Faith, notes Kreeft, is the opposite of the scientific method's "doubt". Faith is "innocent until proven guilty" testing. It is not the same thing as belief, or as certainty. He asks us to consider that the act of listening is an act of faith, and possibly the only way to practice faith. To listen to someone is to have faith in what they are saying-- not necessarily to belive their ideas in the long run, but to consider what they are saying as a genuine possiblity, working of further analysis. Whether your beliefs are theistic, atheistic, agnositic, or otherwise, you will find yourself "listened-to" by Kreeft.
Barbara Bradley Hagerty, a journalist and former Christian scientist, examines ongoing scientific research into the nature and significance of spiritual, paranormal, and near death experiences reported by people of diverse faith backgrounds. Unlike many books on such topics, I don't get the feeling that she is trying to sell me a particular viewpoint by deliberately filtering the information she presents. Rather, her examination of the topic is both broad and thorough, and she is honest about her own shifting perspective on God and on the particulars of her "mainstream Christian faith", at times expressing elation at her discoveries, and at others, disappointment.

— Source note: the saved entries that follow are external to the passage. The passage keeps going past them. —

/-! A host write to STATUS. -/

@[simp] theorem flagsWritten_err (v : Word) (f : Status) : (flagsWritten v f).err = f.err := by
  unfold flagsWritten; split <;> rfl
@[simp] theorem flagsWritten_kvalid (v : Word) (f : Status) : (flagsWritten v f).kvalid = f.kvalid := by
  unfold flagsWritten; split <;> rfl
@[simp] theorem flagsWritten_busy (v : Word) (f : Status) : (flagsWritten v f).busy = f.busy := by
  unfold flagsWritten; split <;> rfl
@[simp] theorem flagsWritten_done (v : Word) (f : Status) : (flagsWritten v f).done = (f.done && !v.getLsbD 0) := by
  unfold flagsWritten; cases v.getLsbD 0 <;> simp

/-- DONE is bit 0 of STATUS. -/
theorem statusWord_clear_done (f : Status) : statusWord { f with done := false } = statusWord f &&& 0xFFFFFFFE := by
  obtain ⟨d, e, k, b⟩ := f
  revert d e k b
  decide

/-- A word's bit 0, by mask and by index. -/
theorem and_one_eq_one_iff (v : Word) : v &&& 1 = 1 ↔ v.getLsbD 0 = true := by
  have hmask : v &&& 1 = (BitVec.ofBool (v.getLsbD 0)).setWidth 32 := BitVec.and_one_eq_setWidth_ofBool_getLsbD
  rw [hmask]
  cases v.getLsbD 0 <;> decide

/-- STATUS loses DONE for a 1 in bit 0, and nothing else (rule R19). -/
theorem statusWord_flagsWritten (v : Word) (f : Status) :
    statusWord (flagsWritten v f) = if v &&& 1 = 1 then statusWord f &&& 0xFFFFFFFE else statusWord f := by
  simp only [flagsWritten, and_one_eq_one_iff, ← statusWord_clear_done]
  split <;> rfl

/-- Settles O9, register by register: the narrow registers keep the low bits of the word (`setWidth_setWidth_eq_and`),
STATUS is `statusWord_flagsWritten`. -/
theorem registerReadsBackWhatWasStored : Obligations.RegisterReadsBackWhatWasStored := by
  intro s v r
  cases r with
  | status => exact statusWord_flagsWritten v s.status
  | ien => exact setWidth_setWidth_eq_and v 2 (by decide)
  | klen => exact setWidth_setWidth_eq_and v 9 (by decide)
  | padcount => exact setWidth_setWidth_eq_and v 8 (by decide)
  | lenLo | chunkLo => exact loHalf_ofHalves _ _
  | lenHi | chunkHi => exact hiHalf_ofHalves _ _
  | salt j => exact (fileWord_fileSetWord s.salt j.val j.val v (by omega)).trans (if_pos rfl)
  | _ => rfl

/-- Settles O12: no case of `regRead` names KEY, KMAT or the working state. -/
theorem secretsAreUnreadable : Obligations.SecretsAreUnreadable := by
  intro s r key kmat work
  cases r <;> rfl

/-- The interrupt line on flags: the two enable bits against bits 0 and 1 of STATUS (rule R121). -/
theorem irqBits_iff : ∀ (d e k b : Bool) (ien : BitVec 2),
    (d && ien.getLsbD 0 || e && ien.getLsbD 1) = true ↔
      statusWord ⟨d, e, k, b⟩ &&& ien.setWidth 32 &&& 3 ≠ 0 := by
  decide

/-- Settles O19: the line is `irqBits_iff`; with ERR = 1 the invariant has DONE = 0. -/
theorem irqFollowsStatusAndEnables : Obligations.IrqFollowsStatusAndEnables := by
  refine ⟨fun s => irqBits_iff _ _ s.status.kvalid s.status.busy s.ien, ?_⟩
  rintro s ⟨-, ⟨hset, -⟩, -⟩ ⟨hdone, herr⟩
  obtain ⟨-, -, hclear, -⟩ := hset herr
  simp [hclear] at hdone

end Sys2Proof.Machine
end

section
/-!
PROOFS of the state family: transactions and steps (rules R18, R44, R52, R54, R63).
-/

namespace Sys2Proof.Machine

/-- A step performs the next transaction, which is taken from the list. -/
theorem step_of_pending {s : State} {tx : HostTx} {rest : List HostTx} (h : s.pending = tx :: rest) :
    step s = perform tx { s with pending := rest } := by
  simp only [step, h]

/-- With nothing pending a step is idle. -/
theorem step_of_pending_nil {s : State} (h : s.pending = []) : step s = .next s := by
  simp only [step, h]

/-- A read at a register's offset hands over the register's value. -/
theorem perform_memRead (r : Reg) (s : State) :
    perform (.memRead r.offset 4) s = .next (s.reply (.word (regRead r s))) := by
  simp only [perform, accessReg_offset]

/-- A write at a register's offset is the host's write to that register. -/
theorem perform_memWrite (r : Reg) (v : Word) (s : State) : perform (.memWrite r.offset 4 v) s = hostWrite r v s := by
  simp only [perform, accessReg_offset]

/-- A host write to any register but CMD is the register write. -/
theorem hostWrite_of_ne_cmd {r : Reg} (h : r ≠ .cmd) (v : Word) (s : State) :
    hostWrite r v s = .next (regWrite r v s) := by
  cases r with
  | cmd => exact absurd rfl h
  | _ => rfl

/-- A word that decodes is the word of the command it decodes to. -/
theorem eq_encode_of_decode {w : Word} {i : Instr} (h : decode w = .ok i) : w = encode i := by
  unfold decode at h
  split at h
  · rename_i hzero
    exact (word_of_fields hzero).trans (encode_of_mem _ (decodeOp_mem h)).symm
  · cases h

/-- A written word that decodes is executed. -/
theorem issueWord_of_decode {w : Word} {i : Instr} (h : decode w = .ok i) (s : State) : issueWord w s = exec i s := by
  simp only [issueWord, h]

/-- Settles O4: the transaction is taken, reaches CMD and is issued. -/
theorem stepRunsTheDecodedCommand : Obligations.StepRunsTheDecodedCommand := by
  intro s w i rest hpending hdecode
  calc step s = perform (.memWrite Reg.cmd.offset 4 w) { s with pending := rest } := step_of_pending hpending
    _ = issueWord w { s with pending := rest } := perform_memWrite .cmd w _
    _ = exec i { s with pending := rest } := issueWord_of_decode hdecode _

/-- Settles O5. -/
theorem idleStepChangesNothing : Obligations.IdleStepChangesNothing := fun _ => step_of_pending_nil

/-- Settles O8: `perform_memRead`, and `perform_memWrite` with `hostWrite_of_ne_cmd`. -/
theorem registerAccessesAnswer : Obligations.RegisterAccessesAnswer := by
  refine fun s r v rest => ⟨fun hpending => ?_, fun hpending hcmd => ?_⟩
  · rw [step_of_pending hpending, perform_memRead]
    cases r <;> rfl
  · rw [step_of_pending hpending, perform_memWrite, hostWrite_of_ne_cmd hcmd]

/-- A pop of bytes that DOUT holds removes them and hands them over. -/
theorem hostPop_of_le {n : Nat} {s : State} (h : n ≤ s.dout.length) :
    hostPop n s = .next ({ s with dout := s.dout.drop n }.reply (.bytes (s.dout.take n))) :=
  if_neg (by omega)

/-- A pop of more bytes than DOUT holds is no move. -/
theorem hostPop_of_lt {n : Nat} {s : State} (h : s.dout.length < n) : hostPop n s = .refused .popUnavailable :=
  if_pos h

/-- Settles O13: a push is `hostPush`, a pop is `hostPop_of_le` or `hostPop_of_lt`. -/
theorem streamPortsAreFifo : Obligations.StreamPortsAreFifo := by
  intro s a n rest
  refine ⟨fun hpending => step_of_pending hpending, fun hpending hn => ?_, fun hpending hn => ?_⟩
  · exact (step_of_pending hpending).trans (hostPop_of_le hn)
  · exact (step_of_pending hpending).trans (hostPop_of_lt hn)

/-- Everything a pop that answers can do. -/
theorem hostPop_cases {n : Nat} {s t : State} (h : hostPop n s = .next t) :
    n ≤ s.dout.length ∧ t = { s with dout := s.dout.drop n }.reply (.bytes (s.dout.take n)) := by
  rcases Nat.lt_or_ge s.dout.length n with hn | hn
  · rw [hostPop_of_lt hn] at h
    cases h
  · rw [hostPop_of_le hn] at h
    cases h
    exact ⟨hn, rfl⟩

/-- Everything a host write that answers can do. -/
theorem hostWrite_cases {r : Reg} {v : Word} {s t : State} (h : hostWrite r v s = .next t) :
    (r = .cmd ∧ issueWord v s = .next t) ∨ (r ≠ .cmd ∧ t = regWrite r v s) := by
  by_cases hcmd : r = .cmd
  · subst hcmd
    exact .inl ⟨rfl, h⟩
  · rw [hostWrite_of_ne_cmd hcmd] at h
    cases h
    exact .inr ⟨hcmd, rfl⟩

/-- Everything a transaction that answers can do. -/
theorem perform_cases {tx : HostTx} {s t : State} (h : perform tx s = .next t) :
    (∃ r, tx = .memRead r.offset 4 ∧ t = s.reply (.word (regRead r s))) ∨
    (∃ r v, tx = .memWrite r.offset 4 v ∧ r ≠ .cmd ∧ t = regWrite r v s) ∨
    (∃ w, tx = .memWrite 0x000 4 w ∧ issueWord w s = .next t) ∨
    (∃ a, tx = .push a ∧ t = hostPush a s) ∨
    (∃ n, tx = .pop n ∧ n ≤ s.dout.length ∧ t = { s with dout := s.dout.drop n }.reply (.bytes (s.dout.take n))) ∨
    (tx = .hardReset ∧ t = hardReset s) := by
  cases tx with
  | memRead off width =>
    cases hr : accessReg off width with
    | none => simp [perform, hr] at h
    | some r =>
      obtain ⟨rfl, rfl⟩ := accessReg_eq_some_iff.mp hr
      rw [perform_memRead] at h
      cases h
      exact .inl ⟨r, rfl, rfl⟩
  | memWrite off width v =>
    cases hr : accessReg off width with
    | none => simp [perform, hr] at h
    | some r =>
      obtain ⟨rfl, rfl⟩ := accessReg_eq_some_iff.mp hr
      rw [perform_memWrite] at h
      rcases hostWrite_cases h with ⟨rfl, hissue⟩ | ⟨hcmd, rfl⟩
      · exact .inr (.inr (.inl ⟨v, rfl, hissue⟩))
      · exact .inr (.inl ⟨r, v, rfl, hcmd, rfl⟩)
  | push a =>
    cases h
    exact .inr (.inr (.inr (.inl ⟨a, rfl, rfl⟩)))
  | pop n =>
    obtain ⟨hn, rfl⟩ := hostPop_cases h
    exact .inr (.inr (.inr (.inr (.inl ⟨n, rfl, hn, rfl⟩))))
  | hardReset =>
    cases h
    exact .inr (.inr (.inr (.inr (.inr ⟨rfl, rfl⟩))))

/-- Everything a step that answers can do: idle, or perform the next transaction. -/
theorem step_cases {s t : State} (h : step s = .next t) :
    (s.pending = [] ∧ t = s) ∨ ∃ tx rest, s.pending = tx :: rest ∧ perform tx { s with pending := rest } = .next t := by
  cases hpending : s.pending with
  | nil =>
    rw [step_of_pending_nil hpending] at h
    cases h
    exact .inl ⟨rfl, rfl⟩
  | cons tx rest =>
    rw [step_of_pending hpending] at h
    exact .inr ⟨tx, rest, rfl, h⟩

/-- Everything a write of a word to CMD can do: SOFT_RESET by its own word, nothing in the error state, error entry with a
code of rule R112, or a command's completion. -/
theorem issueWord_cases {w : Word} {s t : State} (h : issueWord w s = .next t) :
    (w = 0x00000001 ∧ t = complete (leaveErrorState (accept s))) ∨
    (s.status.err = true ∧ t = s) ∨
    (s.status.err = false ∧ ∃ k, t = errorState (errCode k) w s) ∨
    (s.status.err = false ∧ ∃ i, i ≠ .softReset ∧ w = encode i ∧ t = complete (bodyOf i (accept s))) := by
  cases hdecode : decode w with
  | error e =>
    simp only [issueWord, hdecode, issueIllegal_eq] at h
    cases herr : s.status.err with
    | true =>
      simp only [herr, if_true] at h
      cases h
      exact .inr (.inl ⟨rfl, rfl⟩)
    | false =>
      simp only [herr, Bool.false_eq_true, if_false] at h
      cases h
      exact .inr (.inr (.inl ⟨rfl, .illegalCommand, rfl⟩))
  | ok i =>
    rw [issueWord_of_decode hdecode] at h
    obtain rfl := eq_encode_of_decode hdecode
    by_cases hi : i = .softReset
    · subst hi
      cases h
      exact .inl ⟨rfl, rfl⟩
    · rcases exec_cases hi h with hignored | ⟨herr, k, -, rfl⟩ | ⟨herr, -, rfl⟩
      · exact .inr (.inl hignored)
      · exact .inr (.inr (.inl ⟨herr, k, rfl⟩))
      · exact .inr (.inr (.inr ⟨herr, i, hi, rfl, rfl⟩))

end Sys2Proof.Machine
end

section
/-!
PROOFS of the state family: the invariant between transactions and the error state (rules R19 to R21, R32, R36, R117,
R118).
-/

namespace Sys2Proof.Machine

@[simp] theorem regWrite_err (r : Reg) (v : Word) (s : State) : (regWrite r v s).status.err = s.status.err := by
  cases r with
  | status => exact flagsWritten_err v s.status
  | _ => rfl

/-- A register write keeps the invariant: only STATUS can touch what it speaks of, and there only DONE falls. -/
theorem regWrite_keeps_inv (r : Reg) (v : Word) {s : State} (hs : s.Inv) : (regWrite r v s).Inv := by
  obtain ⟨⟨hbusy, hwork⟩, ⟨hset, hclear⟩, hkey⟩ := hs
  by_cases hr : r = .status
  · subst hr
    refine ⟨⟨(flagsWritten_busy v _).trans hbusy, hwork⟩, ⟨fun herr => ?_, fun herr => ?_⟩, fun hkvalid => ?_⟩
    · obtain ⟨hlow, hhigh, hdone, hkvalid⟩ := hset ((regWrite_err _ v s).symm.trans herr)
      exact ⟨hlow, hhigh, by simp [regWrite, hdone], (flagsWritten_kvalid v _).trans hkvalid⟩
    · exact hclear ((regWrite_err _ v s).symm.trans herr)
    · exact hkey ((flagsWritten_kvalid v _).symm.trans hkvalid)
  · simp only [State.Inv, State.Idle, State.ErrorRecordSound, State.KeySound, regWrite_status_of_ne hr, regWrite_work,
      regWrite_errcode, regWrite_errinfo, regWrite_kmat]
    exact ⟨⟨hbusy, hwork⟩, ⟨hset, hclear⟩, hkey⟩

/-- Error entry leaves a state that meets the invariant, whatever it started from. -/
theorem errorState_inv (k : ErrKind) (w : Word) (s : State) : (errorState (errCode k) w s).Inv := by
  obtain ⟨hlow, hhigh⟩ := errCode_range k
  exact ⟨⟨rfl, rfl⟩, ⟨fun _ => ⟨hlow, hhigh, rfl, rfl⟩, (nomatch ·)⟩, fun _ => rfl⟩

What amazed me is that I have been asking these very questions for years, and not only was it satisfying to hear them all discussed in one well-written book, but I am also newly equipped with references and other resources to further support my own personal inquiries.
My only disappointment in this book was its conclusion: She ends with a rather insipid nod to Christianity that would satisfy neither a Christian reader nor a skeptic.

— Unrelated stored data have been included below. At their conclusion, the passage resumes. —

-- ==== Sys2Proof/Syntax.lean ====
section
/-! DEFINITION. The commands of the block: one constructor for each row of the table of steps, with the operands that
the row's rules name. A measured quantity is an operand of the command that brings it. -/

namespace Sys2Proof
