-- ==== Sys2Proof/Config.lean ====
section
/-! DEFINITION. What the manual leaves to an external standard, to physics or to nobody: constants without a body,
so that no proof can see their values. Each is named in a row of notes/assumptions. -/

namespace Sys2Proof.Config

/-- A number the manual gives no value for; the argument is the state's counter of free values. -/
opaque freeNat : Nat → Nat
/-- A word the manual gives no value for. -/
opaque freeWord : Nat → BitVec 32
/-- The satellites whose predicted elevation is above the mask, where no command names them. -/
opaque svsAbove : Nat → List Nat
/-- Which neighbour a reported number takes where the manual states no rounding: true = the upper one.
Arguments: the register's place in the log, the numerator and the denominator of the exact value. -/
opaque roundUp : Nat → Int → Nat → Bool

/-- The natural logarithm (R43); no numeric format is stated for it. -/
opaque ln : Rat → Rat
/-- The temperature in m°C of a PT1000 resistance in mΩ (R38, R43); the manual gives no equation for the probe. -/
opaque pt1000 : Rat → Rat
/-- The duty that the port regulator sets: target, mean current, KP, KI, update (R42). The manual gives the gains and
the rate, and no equation. -/
opaque regulatorDuty : Int → Int → BitVec 32 → BitVec 32 → Nat → Nat

/-- RATEM of the oscillator model (R176): the means of the bins, the ageing slope, the temperature in m°C and the
time learnt in 100 ms. The manual says that it interpolates and adds an ageing term, and gives no equation. -/
opaque oscRate : List (Option Rat) → Rat → Int → Nat → Int
/-- The ageing slope after one more rate learnt in LOCKED (R176): the slope, the rate, the time learnt. -/
opaque oscSlope : Rat → Int → Nat → Rat
/-- The runtime's estimate of the time error in ns (R175): quality code, seconds in HOLDOVER or EXPIRED, last d. -/
opaque timeError : Nat → Nat → Rat → Nat

/-- The frequency of a chirp at sample k of N, from its start and stop frequencies in Hz (R160): a real power that the
manual gives no format for. -/
opaque chirpHz : Nat → Nat → Nat → Nat → Rat
/-- The sine of an angle in turns (R160, R198, R201). -/
opaque sinTurns : Rat → Rat
/-- The circle constant, for the turn of a path at constant turn rate (R198). -/
opaque pi : Rat
/-- Millimetres per 10^-7 degree northward and eastward at an origin latitude in 10^-7 degree: the WGS 84 meridian and
prime-vertical radii of R197. -/
opaque earth : Int → Rat × Rat
/-- The output of a GNSS tracking law (R133): the manual names DLL and PLL/FLL laws and gives no equation. -/
opaque trackingLaw : Nat → Int → Int → Nat → Int

/-- SHA-256 of a byte string (FIPS 180-4); the manual names the standard and gives no body. -/
opaque sha256 : List (BitVec 8) → List (BitVec 8)
/-- ECDSA P-256 verification: public key, digest, signature. -/
opaque ecdsaVerify : List (BitVec 8) → List (BitVec 8) → List (BitVec 8) → Bool
/-- ECDSA P-256 signature under the device key: digest. -/
opaque deviceSign : List (BitVec 8) → List (BitVec 8)
/-- HKDF (RFC 5869): input key, salt, info, length. -/
opaque hkdf : List (BitVec 8) → List (BitVec 8) → List (BitVec 8) → Nat → List (BitVec 8)
/-- ECDH on P-256: private scalar, public point. -/
opaque ecdh : List (BitVec 8) → List (BitVec 8) → List (BitVec 8)
/-- The public point of a private scalar. -/
opaque ecPublic : List (BitVec 8) → List (BitVec 8)
/-- Bytes of the random source: number of the draw, length. -/
opaque random : Nat → Nat → List (BitVec 8)

/-- AES-256-GCM opening: key, nonce, additional data, ciphertext, tag; none = the tag does not verify. -/
opaque gcmOpen : List (BitVec 8) → List (BitVec 8) → List (BitVec 8) → List (BitVec 8) → List (BitVec 8) →
  Option (List (BitVec 8))
/-- AES-256-GCM sealing: key, nonce, additional data, plaintext, tag length; the ciphertext and the tag. -/
opaque gcmSeal : List (BitVec 8) → List (BitVec 8) → List (BitVec 8) → List (BitVec 8) → Nat → List (BitVec 8)
/-- The public key of this device, X and Y (R303): a physical unclonable function gives it. -/
opaque devicePublic : List (BitVec 8)
/-- DCERT of this device (R303). -/
opaque deviceCert : List (BitVec 8)
/-- The MAC address that Draveel assigned (R325), octet 0 first. -/
opaque mac : List (BitVec 8)
/-- Whether a runtime image verifies, and its version (R305): the manual gives no layout of an image. -/
opaque runtimeImage : List (BitVec 8) → Option Nat
/-- The version of the security ROM (R322). -/
opaque romVersion : Nat
/-- The code of a hierarchy message (R240) that a HIER frame of this header and body carries: the manual lays out bodies
without it. -/
opaque hierCode : List (BitVec 8) → List (BitVec 8) → Nat
/-- The code of a kind of bus error in event payloads (R275). -/
opaque canErrCode : Nat → Nat
/-- RLIM and AGE of the runtime's own CAN frames for which no chapter gives them (R262): controller, then RLIM or AGE. -/
opaque canLimit : Nat → Bool → Nat
/-- What the runtime's aperture entries hold (R336): entry, then window page, target page, pages, rights. -/
opaque runtimeEntry : Nat → Nat → Nat

/-- The body of an AUTH_FAIL or REPLAY answer (R311): status, CTR of the failing frame. The manual gives no layout. -/
opaque authAnswer : Nat → Nat → List (BitVec 8)
/-- The context byte of a host-link event that concerns no context. -/
opaque noContext : Nat
/-- SYS_ID.ORDER and SREV. -/
opaque order : Nat
opaque siliconRev : Nat

end Sys2Proof.Config
end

The ideas in this book are also informed by the author's ambivalent relationship with Christian Science, making for an interesting perspective not often represented in either scientific or popular faith-based literature.

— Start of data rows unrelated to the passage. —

-- ==== Sys2Proof/Machine/CanState.lean ====
section
/-! DEFINITION. The state of the CAN controllers (chapter CAN FD Controllers). -/

namespace Sys2Proof.Machine

open Sys2Proof

/-- CANn_STAT.STATE (R253, R267). -/
inductive CanSt where
  | off | integrating | active | passive | busOff
deriving DecidableEq, Repr, Inhabited

/-- CANn_STAT.STATE. -/
def CanSt.code : CanSt → Nat
  | .off => 0 | .integrating => 1 | .active => 2 | .passive => 3 | .busOff => 4

/-- The staged or queued frame's owner: none = the runtime. -/
abbrev CanOwner := Option SessId

/-- An entry of a transmit queue (R257). -/
structure TxEntry where
  frame  : CanFrame
  rlim   : Nat
  age    : Nat
  owner  : CanOwner
  handle : Nat
  /-- Fabric tick of the enqueue (R259). -/
  tick   : Nat
  /-- Attempts made, and the start-of-frame instant of the last one. -/
  tries  : Nat := 0
  sof    : Option Nat := none
  /-- Aborted while in an attempt (R261). -/
  abort  : Bool := false
deriving DecidableEq, Repr, Inhabited

/-- A session's staging registers (R258). -/
structure Stage where
  id      : Word := 0
  ctl     : Word := 0
  d       : Vector Word 16 := Vector.replicate 16 0
  lasth   : Nat := 0
  doneh   : Nat := 0
  sent    : Nat := 0
  notSent : Nat := 0
deriving DecidableEq, Repr, Inhabited

/-- A receive buffer (R265). -/
structure RxBuf where
  id  : Word := 0
  ctl : Word := 0
  tsf : Word := 0
  tss : Word := 0
  d   : List Byte := []
deriving DecidableEq, Repr, Inhabited

/-- The kind of a reassembly (R273). -/
inductive TpKind where
  | bam | rts | etp
deriving DecidableEq, Repr, Inhabited

/-- The store's kind byte. -/
def TpKind.code : TpKind → Nat
  | .bam => 1 | .rts => 2 | .etp => 3

/-- A reassembly context (R273). -/
structure TpCtx where
  busy    : Bool := false
  done    : Bool := false
  kind    : TpKind := .bam
  src     : Nat := 0
  dst     : Nat := 0
  pgn     : Nat := 0
  len     : Nat := 0
  /-- The sender's greatest number of packets per CTS. -/
  most    : Nat := 255
  /-- The next packet, from 1, and the last packet the CTS in force asks for. -/
  next    : Nat := 1
  upto    : Nat := 0
  /-- Packet offset announced for ETP data (DPO). -/
  base    : Nat := 0
  bytes   : List Byte := []
deriving DecidableEq, Repr, Inhabited

/-- One controller. -/
structure Can where
  st      : CanSt := .off
  tec     : Nat := 0
  rec_    : Nat := 0
  /-- CANn_CTRL.OPMODE and CANn_STAT.OPMODE: true = RESTRICTED. -/
  opReq   : Bool := false
  op      : Bool := false
  warn    : Bool := false
  recPend : Bool := false
  /-- The recovery was started by RECOVER. -/
  byHost  : Bool := false
  /-- Fabric tick of the entry into bus-off. -/
  offAt   : Nat := 0
  /-- The transmit queue, head first, and whether its head is in an attempt. -/
  queue   : List TxEntry := []
  inTx    : Bool := false
  nextH   : Nat := 1
  stages  : Vector Stage 4 := Vector.replicate 4 {}
  nd      : BitVec 64 := 0
  ovw     : BitVec 64 := 0
  bufs    : Vector RxBuf 64 := Vector.replicate 64 {}
  ewlt    : Nat := 96
  ewlr    : Nat := 96
  eBit    : Nat := 0
  eStuff  : Nat := 0
  eForm   : Nat := 0
  eAck    : Nat := 0
  eCrc    : Nat := 0
  ePxe    : Nat := 0
  eOff    : Nat := 0
  eNo     : Nat := 0
  /-- The kind of the last error. -/
  lastErr : Option CanErr := none
  /-- TDCV, measured since the Recipe was applied (R256). -/
  tdcv    : Option Nat := none
  /-- The claimed ISO 11783 address, and Cannot Claim sent (R272). -/
  addr    : Option Nat := none
  cannot  : Bool := false
  /-- The address the runtime is claiming, and those other nodes are known to hold (R272). -/
  claim   : Option Nat := none
  others  : List Nat := []
  tp      : Vector TpCtx 8 := Vector.replicate 8 {}
  /-- BAMs that found no context (R273). -/
  bamLost : Nat := 0
  /-- Segments of the runtime that wait for one of its entries, with RLIM and AGE (R241, R327). -/
  segOut  : List (CanFrame × Nat × Nat) := []
deriving DecidableEq, Repr, Inhabited

end Sys2Proof.Machine
end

I like the idea of a remix of Victorian literature, but this idea did not really work. After a chapter or two, I grew so accustomed to the fact that the Bennett sisters were also zombie-killing KungFu fighters, that the humor lost its edge. He should have added other incongruous elements to this classic tale: perhaps some Dada art, political correctness, group therapy, hip-hop, etc. to keep the element of surprise and silliness alive.